Verdict: An Intriguing Tale That Keeps You Hooked.
A psychedelic display of the title sequence in the beginning with haunting music at the background leaves you expecting more out of this low budget psychological thriller starring critically acclaimed actor Parvin Dabas in the lead. But soon, you are left stunned when the initial scene almost gives a hint of what you are going to watch for the next one and a half hours. Not just that but you also find the camera work shaky in the next couple of scenes. But wait? Stop your thoughts running a marathon because there remains a lot to be seen. Just when you start missing the thriller element, the movie gives you hopes once again.

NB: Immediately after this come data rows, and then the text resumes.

-- ==== Sys2Proof/Machine/EgrOps.lean ====
section
/-!
DEFINITION. Shared operations of the egress side: rewrite and remarking (14), token buckets, service order and
gate lists (16), MACsec's fate of data frames and the transparent clock (12, 18).
-/
namespace Sys2Proof.Machine

/-! ## MACsec (R560 to R563) -/

/-- The MACsec state of a channel. -/
def ca (c : Nat) (s : State) : Ca := Tab.get Ca.reset c s.trust.cas
/-- Change the MACsec state of a channel. -/
def updCa (c : Nat) (f : Ca → Ca) (s : State) : State := { s with trust := { s.trust with cas := Tab.upd Ca.reset c f s.trust.cas } }
/-- MACSEC_POLICY of a channel. -/
def macPolicy (c : Nat) (s : State) : Nat := cfg 0x6015 (c + 1) s
/-- Data frames of a channel are protected: an SAK is installed both ways. -/
def secured (c : Nat) (s : State) : Bool := macPolicy c s != 0 && (ca c s).sak

/-- The key server distributes a fresh SAK; it is in force once the peer has installed it (R562). -/
def distribute (c : Nat) (s : State) : State :=
  draw (updCa c (fun x => { x with rekey := true, an := (x.an + 1) % 4, keyNo := x.keyNo + 1 }) s)

/-! ## Rewrite (R440, R443, R460, R522) -/

/-- A label stack as bytes; `bottom` says that its last entry is the bottom. -/
def stackBytes (bottom : Bool) : List Lse → List Byte
  | [] => []
  | [e] => beBytes 4 (e.label * 4096 + e.tc * 512 + b2n bottom * 256 + e.ttl)
  | e :: t => beBytes 4 (e.label * 4096 + e.tc * 512 + e.ttl) ++ stackBytes bottom t

/-- Write TTL and DSCP into an IP header at the front of a payload; the IPv4 checksum follows. -/
def fixIp (i : IpInfo) (ttl : Option Nat) (dscp : Option Nat) (p : List Byte) : List Byte :=
  if i.v6 then
    let p1 := match ttl with
      | some n => patch 7 [BitVec.ofNat 8 n] p
      | none => p
    match dscp with
    | some d => patch 0 (beBytes 2 (6 * 4096 + (d * 4 + i.ecn) * 16 + b16 p1 0 % 16)) p1
    | none => p1
  else
    let p1 := match ttl with
      | some n => patch 8 [BitVec.ofNat 8 n] p
      | none => p
    let p2 := match dscp with
      | some d => patch 1 [BitVec.ofNat 8 (d * 4 + i.ecn)] p1
      | none => p1
    if ttl.isSome ∨ dscp.isSome then ip4Fix (p2.take i.hdr) ++ p2.drop i.hdr else p2

/-- A stream of the cross-connect channel that a frame came by (R520). -/
def xcStream (c : Nat) (s : State) : Option Nat :=
  if cfg 0x4007 (c + 1) s = 1 ∧ cfg 0x4408 (c + 1) s ≤ 65535 then some (cfg 0x4408 (c + 1) s) else none

/-- The parser's view of a frame that came by channel c. -/
def parseOn (c : Nat) (f : List Byte) (s : State) : Parsed := parse (cfg 0x400D 0 s) (xcStream c s).isSome f

/-- The d-CW beneath the stack as the sequence operation leaves it (R522), put before a payload. -/
def cwBytes (op : SeqOp) (cw : Option Nat) (body : List Byte) : List Byte :=
  match op with
  | .write n true wide =>
    let w := if wide then n % 2 ^ 28 else (match cw with
      | some x => x / 65536 * 65536
      | none => 0) + n % 65536
    beBytes 4 w ++ (if cw.isSome then body.drop 4 else body)
  | .strip => if cw.isSome then body.drop 4 else body
  | _ => body

/-- The R-TAG after the tags as the sequence operation leaves it (R520, R522). -/
def rtagBytes (op : SeqOp) (rtag : Option Nat) : List Byte :=
  match op with
  | .write n false _ => [0xF1#8, 0xC1#8, 0#8, 0#8] ++ beBytes 2 (n % 65536)
  | .strip => []
  | _ => match rtag with
    | some n => [0xF1#8, 0xC1#8, 0#8, 0#8] ++ beBytes 2 (n % 65536)
    | none => []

This is the exact description of my initial thoughts post the film began. Directed, written and produced by debutante Vijit Sharma, Mirror Game will give you a strong nostalgia if you have already watched David Fincher’s psychological thriller Gone Girl. The film’s title is inspired by the mirror game; a reference borrowed from V. Spolin’s seminal book Improvisation for the Theater where a pair of actors mirror each other. In the context of the film, the mirror game refers to the deeper issues of mental health and disturbance that trap a person psychologically.
The first scene cuts to the 9th day where we see the protagonist committing suicide. Keeping this suspense aside, the director then takes us to day 1; where it all began. Professor Jay Verma (Parvin Dabas), a patient suffering from a mental disorder, meets an enthusiastic student Ronnie (Dhruv Bali) who wants Jay to mentor him for his thesis based on the Professor’s research paper de-linking genetics from psychiatry. The professor agrees to help Ronnie but makes a dangerous deal asking the student to kill his wife, who he thinks is having an affair. Everything goes as planned until things go haywire on the D-day. Jay’s wife goes missing and a police investigation led by Sara Shenoy (Sneha Ramachander) leads to a stage where Jay Verma’s sanity gets questioned. What follows is a ravelling puzzle that makes the guessing game more and more fun for the viewer. Does Ronnie really exist or is he a creation of Jay’s own mind?
Acting wise, Parvin Dabas and Sneha Ramachander nail it while Dhruv Bali in his awkward posture throughout the film fails to impress in the second half of the film. Omi Vaidya’s potential remains untapped whereas Pooja Batra in her brief screen time miserably fails to make a comeback. The film boasts of some really aesthetic long shots while also treating us with good background score in certain parts. The film is extremely slow paced and that remains the fundamental flaw alongside the predictability of the story. Overall, the film makes for a decent one time watch if you are someone who gets excited by thrillers and mind games. Though a thriller, there are no scenes that would evoke emotions of impatience or sudden rolling of your eyes in shock. A watertight screenplay would have made the film much better.
Why You Should Watch This Movie:
If you have a penchant for thrillers and love the guessing game until a film’s climax, Mirror Game will definitely leave you delighted. Also, those who need a break from the usual melodrama and typicality of Bollywood, can go for this content-driven film.